Reviewer #3 (Public Review):
In this manuscript, the authors investigated the effects of deletion of the ER-plasma membrane/Golgi tethering proteins tricalbins (Tcb1-3) on vacuolar morphology to demonstrate the role of membrane contact sites (MCSs) in regulating vacuolar morphology in Saccharomyces cerevisiae. Their data show that tricalbin deletion causes vacuolar fragmentation possibly in parallel with TORC1 pathway. In addition, their data reveal that levels of various lipids including ceramides, long-chain base (LCB)-1P and phytosphingosine (PHS) are increased in tricalbin-deleted cells. The authors find that exogenously added PHS can induce vacuole fragmentation and by performing analyses of genes involved in sphingolipid metabolism, they conclude that vacuolar fragmentation in tricalbin-deleted cells is due to the accumulated PHS in these cells. Importantly, exogenous PHS- or tricalbin deletion-induced vacuole fragmentation was suppressed by loss of the nucleus vacuole junction (NVJ), suggesting the possibility that PHS transported from the ER to vacuoles via the NVJ triggers vacuole fission.

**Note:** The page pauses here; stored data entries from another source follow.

/-- Base and index dimensions of every register, in the order of the map. -/
def clsDims0 : List (Nat × List (Nat × Nat)) :=
  [(0x0, []), (0x4, []), (0x8, []), (0xc, []), (0x10, []), (0x14, []), (0x18, []), (0x20, [(4, 8)]), (0x40, []), (0x44, []), (0x48, []), (0x10000, []), (0x10004, []), (0x10008, []), (0x1000c, []), (0x10010, [(4, 4)]), (0x10020, []), (0x10040, []), (0x10044, []), (0x10048, [])]
def clsDims1 : List (Nat × List (Nat × Nat)) :=
  [(0x1004c, []), (0x10050, []), (0x10054, []), (0x10060, []), (0x10080, []), (0x10084, []), (0x100a0, [(4, 8)]), (0x10400, [(16, 4)]), (0x10404, [(16, 4)]), (0x10408, [(16, 4)]), (0x1040c, [(16, 4)]), (0x20000, []), (0x20004, []), (0x20008, []), (0x2000c, []), (0x20040, []), (0x20044, []), (0x20048, []), (0x2004c, []), (0x20050, [])]
def clsDims2 : List (Nat × List (Nat × Nat)) :=
  [(0x20054, []), (0x20100, [(4, 4)]), (0x20110, [(4, 4)]), (0x20200, [(16, 4), (4, 4)]), (0x20400, [(4, 32)]), (0x30000, []), (0x30004, []), (0x30008, []), (0x30010, []), (0x30014, []), (0x30018, []), (0x3001c, []), (0x30020, []), (0x30024, []), (0x30028, []), (0x30040, [(16, 3)]), (0x30044, [(16, 3)]), (0x30048, [(16, 3)]), (0x3004c, [(16, 3)]), (0x30080, [])]
def clsDims3 : List (Nat × List (Nat × Nat)) :=
  [(0x30084, []), (0x30088, []), (0x3008c, []), (0x30090, []), (0x30094, []), (0x40000, []), (0x40004, []), (0x40008, []), (0x4000c, []), (0x40010, []), (0x40014, []), (0x40018, []), (0x4001c, []), (0x40020, []), (0x40024, []), (0x40028, []), (0x40040, []), (0x40044, []), (0x40048, []), (0x80000, [])]
def clsDims4 : List (Nat × List (Nat × Nat)) :=
  [(0x80004, []), (0x80008, []), (0x8000c, []), (0x80010, []), (0x80014, []), (0x80018, []), (0x80100, [(64, 5)]), (0x80104, [(64, 5)]), (0x80108, [(64, 5)]), (0x8010c, [(64, 5)]), (0x80110, [(64, 5)]), (0x80114, [(64, 5)]), (0x80118, [(64, 5)]), (0x8011c, [(64, 5)]), (0x80120, [(64, 5)]), (0x80124, [(64, 5)]), (0x80128, [(64, 5)]), (0x8012c, [(64, 5)]), (0x80130, [(64, 5)]), (0x80300, [(4, 4)])]
def clsDims5 : List (Nat × List (Nat × Nat)) :=
  [(0x81000, [(4, 128)]), (0x81200, [(4, 128)]), (0x81400, [(4, 128)]), (0x81600, [(4, 128)]), (0x84000, [(16384, 2), (4, 4096)]), (0x8c000, [(1024, 2), (4, 256)]), (0x100000, [(512, 256), (4, 64)]), (0x100100, [(512, 256), (4, 64)]), (0x120000, [(32, 256)]), (0x120004, [(32, 256)]), (0x120008, [(32, 256)]), (0x12000c, [(32, 256)]), (0x120010, [(32, 256)]), (0x120014, [(32, 256)]), (0x120018, [(32, 256)]), (0x12001c, [(32, 256)]), (0x122000, [(4, 64)]), (0x122100, []), (0x122104, []), (0x122108, [])]
def clsDims6 : List (Nat × List (Nat × Nat)) :=
  [(0x12210c, []), (0x122200, [(4, 64)]), (0x122300, [(4, 64)]), (0x200000, [(256, 256)]), (0x200004, [(256, 256)]), (0x200008, [(256, 256), (4, 2)]), (0x200010, [(256, 256), (4, 2)]), (0x200018, [(256, 256), (4, 2)]), (0x200020, [(256, 256), (4, 2)]), (0x200028, [(256, 256), (4, 2)]), (0x200030, [(256, 256), (4, 2)]), (0x200038, [(256, 256), (4, 2)]), (0x200040, [(256, 256), (4, 2)]), (0x200048, [(256, 256)]), (0x20004c, [(256, 256)]), (0x200050, [(256, 256), (4, 2)]), (0x200058, [(256, 256), (4, 2)]), (0x200060, [(256, 256), (4, 2)]), (0x200068, [(256, 256)]), (0x20006c, [(256, 256)])]
def clsDims7 : List (Nat × List (Nat × Nat)) :=
  [(0x200070, [(256, 256)]), (0x200074, [(256, 256)]), (0x200078, [(256, 256), (4, 2)]), (0x200080, [(256, 256)]), (0x200084, [(256, 256)]), (0x200088, [(256, 256), (4, 2)]), (0x200090, [(256, 256), (4, 2)]), (0x200098, [(256, 256), (4, 2)]), (0x2000a0, [(256, 256), (4, 2)]), (0x2000a8, [(256, 256)]), (0x2000ac, [(256, 256)]), (0x210000, [(16, 256)]), (0x210004, [(16, 256)]), (0x210008, [(16, 256)]), (0x211000, [(8, 1536)]), (0x211004, [(8, 1536)]), (0x214000, [(32, 16)]), (0x214004, [(32, 16)]), (0x214008, [(32, 16)]), (0x21400c, [(32, 16)])]
def clsDims8 : List (Nat × List (Nat × Nat)) :=
  [(0x214010, [(32, 16)]), (0x214200, []), (0x300000, [(256, 8)]), (0x300004, [(256, 8)]), (0x300008, [(256, 8)]), (0x30000c, [(256, 8)]), (0x300010, [(256, 8)]), (0x300014, [(256, 8)]), (0x300020, [(256, 8), (16, 3)]), (0x300024, [(256, 8), (16, 3)]), (0x300028, [(256, 8), (16, 3)]), (0x30002c, [(256, 8), (16, 3)]), (0x301000, [(4, 256)]), (0x310000, [(256, 32)]), (0x310004, [(256, 32)]), (0x310008, [(256, 32)]), (0x31000c, [(256, 32)]), (0x310010, [(256, 32)]), (0x310014, [(256, 32)]), (0x310040, [(256, 32), (8, 16)])]
def clsDims9 : List (Nat × List (Nat × Nat)) :=
  [(0x310044, [(256, 32), (8, 16)]), (0x312000, []), (0x320000, [(64, 4)]), (0x320004, [(64, 4)]), (0x320008, [(64, 4)]), (0x32000c, [(64, 4)]), (0x320010, [(64, 4)]), (0x320400, []), (0x320500, [(16, 16)]), (0x320504, [(16, 16)]), (0x320508, [(16, 16)]), (0x400000, [(32768, 32), (4, 4096)]), (0x404000, [(32768, 32), (4, 1024)]), (0x405000, [(32768, 32), (4, 1024)]), (0x407000, [(32768, 32)]), (0x407004, [(32768, 32)]), (0x407008, [(32768, 32)]), (0x40700c, [(32768, 32)]), (0x407040, [(32768, 32), (8, 8)]), (0x407044, [(32768, 32), (8, 8)])]
def clsDims10 : List (Nat × List (Nat × Nat)) :=
  [(0x407080, [(32768, 32), (4, 8)]), (0x4070a0, [(32768, 32)]), (0x4070a4, [(32768, 32)]), (0x4070a8, [(32768, 32)]), (0x4070c0, [(32768, 32), (4, 8)]), (0x4070e0, [(32768, 32), (4, 8)]), (0x407100, [(32768, 32)]), (0x407104, [(32768, 32), (4, 4)]), (0x407114, [(32768, 32), (4, 2)]), (0x40711c, [(32768, 32), (4, 2)]), (0x407124, [(32768, 32), (4, 2)]), (0x40712c, [(32768, 32), (4, 2)]), (0x407134, [(32768, 32)]), (0x407138, [(32768, 32)]), (0x40713c, [(32768, 32)]), (0x500000, []), (0x500004, []), (0x500008, []), (0x50000c, []), (0x500010, [])]
def clsDims11 : List (Nat × List (Nat × Nat)) :=
  [(0x500014, []), (0x500018, []), (0x50001c, []), (0x500020, []), (0x500024, []), (0x500028, []), (0x50002c, []), (0x500030, []), (0x600000, []), (0x600004, []), (0x600008, []), (0x60000c, []), (0x600010, []), (0x600014, []), (0x600018, []), (0x60001c, []), (0x600020, []), (0x600100, [(32, 8)]), (0x600104, [(32, 8)]), (0x600108, [(32, 8)])]
def clsDims12 : List (Nat × List (Nat × Nat)) :=
  [(0x60010c, [(32, 8)]), (0x600110, [(32, 8)]), (0x600114, [(32, 8)]), (0x600400, [(16, 16)]), (0x600404, [(16, 16)]), (0x600800, [(4, 256)]), (0x602000, [(64, 64), (4, 16)]), (0x700000, []), (0x700004, []), (0x700008, []), (0x70000c, []), (0x700010, []), (0x700014, []), (0x700018, []), (0x700020, []), (0x700030, []), (0x700040, []), (0x700044, []), (0x700048, []), (0x700050, [(4, 10)])]
def clsDims13 : List (Nat × List (Nat × Nat)) :=
  [(0x700100, []), (0x700104, []), (0x700108, []), (0x701000, [(256, 15)]), (0x701004, [(256, 15)]), (0x701010, [(256, 15), (16, 8), (4, 4)])]

/-- Base and index dimensions of register k. -/
def clsAt (k : Nat) : Option (Nat × List (Nat × Nat)) :=
  match k / 20 with
  | 0 => clsDims0[k % 20]?
  | 1 => clsDims1[k % 20]?
  | 2 => clsDims2[k % 20]?
  | 3 => clsDims3[k % 20]?
  | 4 => clsDims4[k % 20]?
  | 5 => clsDims5[k % 20]?
  | 6 => clsDims6[k % 20]?
  | 7 => clsDims7[k % 20]?
  | 8 => clsDims8[k % 20]?
  | 9 => clsDims9[k % 20]?
  | 10 => clsDims10[k % 20]?
  | 11 => clsDims11[k % 20]?
  | 12 => clsDims12[k % 20]?
  | 13 => clsDims13[k % 20]?
  | _ => none

theorem clsAt_map : (List.range 266).map clsAt = (R.block0 ++ R.block1 ++ R.block2 ++ R.block3 ++ R.block4 ++ R.block5 ++ R.block6 ++ R.block7 ++ R.block8 ++ R.block9 ++ R.block10 ++ R.block11 ++ R.block12 ++ R.block13 ++ R.block14).map fun c => some (c.base, c.dims) := by decide +kernel

/-- An address is one of register k's; after the registers: any address, the SRAM window, the axes' profile pages, the axes' control words, the lane block, the safety block. -/
def inCls (k a : Nat) : Bool :=
  match clsAt k with
  | some (b, ds) => decide (b ≤ a) && dimsHit ds (a - b)
  | none => match k - 266 with
    | 0 => true
    | 1 => decide (0x1000000 ≤ a)
    | 2 => decide (0x200000 ≤ a) && decide (a < 0x210000)
    | 3 => decide (0x120000 ≤ a) && decide (a < 0x122000)
    | 4 => decide (0x400000 ≤ a) && decide (a < 0x500000)
    | 5 => decide (0x600000 ≤ a) && decide (a < 0x700000)
    | _ => false

/-- A footprint allows a write of an address. -/
def okw (m a : Nat) : Prop := ∃ k, m.testBit (160 + k) = true ∧ inCls k a = true

/-- A footprint holds an address. -/
def foot (m a : Nat) : Bool := (List.range 272).any fun k => m.testBit (160 + k) && inCls k a

theorem inCls_lt {k a : Nat} (h : inCls k a = true) : k < 272 := by
  by_contra hk
  have h1 : clsAt k = none := by
    unfold clsAt
    split
    all_goals first | rfl | omega | exact List.getElem?_eq_none (by show 6 ≤ _; omega)
  unfold inCls at h
  rw [h1] at h
  obtain ⟨j, hj⟩ : ∃ j, k - 266 = j + 6 := ⟨k - 272, by omega⟩
  rw [hj] at h
  exact absurd h (by simp)

theorem foot_of_okw {m a : Nat} (h : okw m a) : foot m a = true := by
  obtain ⟨k, h1, h2⟩ := h
  exact List.any_eq_true.2 ⟨k, List.mem_range.2 (inCls_lt h2), by rw [h1, h2]; rfl⟩

theorem foot_mono {m n a : Nat} (hs : m &&& n = m) (h : foot m a = true) : foot n a = true := by
  obtain ⟨k, h1, h2⟩ := List.any_eq_true.1 h
  rw [Bool.and_eq_true] at h2
  refine List.any_eq_true.2 ⟨k, h1, ?_⟩
  rw [← hs, Nat.testBit_and] at h2
  have h3 := h2.1
  rw [Bool.and_eq_true] at h3
  rw [h3.2, h2.2]; rfl

theorem okw_mono {m n a : Nat} (hs : m &&& n = m) (h : okw m a) : okw n a := by
  obtain ⟨k, h1, h2⟩ := h
  rw [← hs, Nat.testBit_and, Bool.and_eq_true] at h1
  exact ⟨k, h1.2, h2⟩

theorem okw_any {m a : Nat} (h : m.testBit 426 = true) : okw m a := ⟨266, h, rfl⟩
theorem okw_sram {m a : Nat} (h : m.testBit 427 = true) (ha : 0x1000000 ≤ a) : okw m a := ⟨267, h, by show decide _ = true; simpa using ha⟩
theorem okw_pf {m a : Nat} (h : m.testBit 428 = true) (h1 : 0x200000 ≤ a) (h2 : a < 0x210000) : okw m a := ⟨268, h, by show (decide _ && decide _) = true; simp [h1, h2]⟩
theorem okw_ax {m a : Nat} (h : m.testBit 429 = true) (h1 : 0x120000 ≤ a) (h2 : a < 0x122000) : okw m a := ⟨269, h, by show (decide _ && decide _) = true; simp [h1, h2]⟩
theorem okw_lane {m a : Nat} (h : m.testBit 430 = true) (h1 : 0x400000 ≤ a) (h2 : a < 0x500000) : okw m a := ⟨270, h, by show (decide _ && decide _) = true; simp [h1, h2]⟩
theorem okw_safe {m a : Nat} (h : m.testBit 431 = true) (h1 : 0x600000 ≤ a) (h2 : a < 0x700000) : okw m a := ⟨271, h, by show (decide _ && decide _) = true; simp [h1, h2]⟩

This work provides valuable insights into the relationship between MCS-mediated sphingolipid metabolism and vacuole morphology. The conclusions of this paper are mostly supported by their results, but there is concern about physiological roles of tricalbins and PHS in regulating vacuole morphology under known vacuole fission-inducing conditions. That is, in this paper it is not addressed whether the functions of tricalbins and PHS levels are controlled in response to osmotic shock, nutrient status, or ER stress.
There is another weakness in their claim that the transmembrane domain of Tcb3 contributes to the formation of the tricalbin complex which is sufficient for tethering ER to the plasma membrane and the Golgi complex. Their claim is based only on the structural simulation, but not on biochemical experiments such as co-immunoprecipitation and pull-down.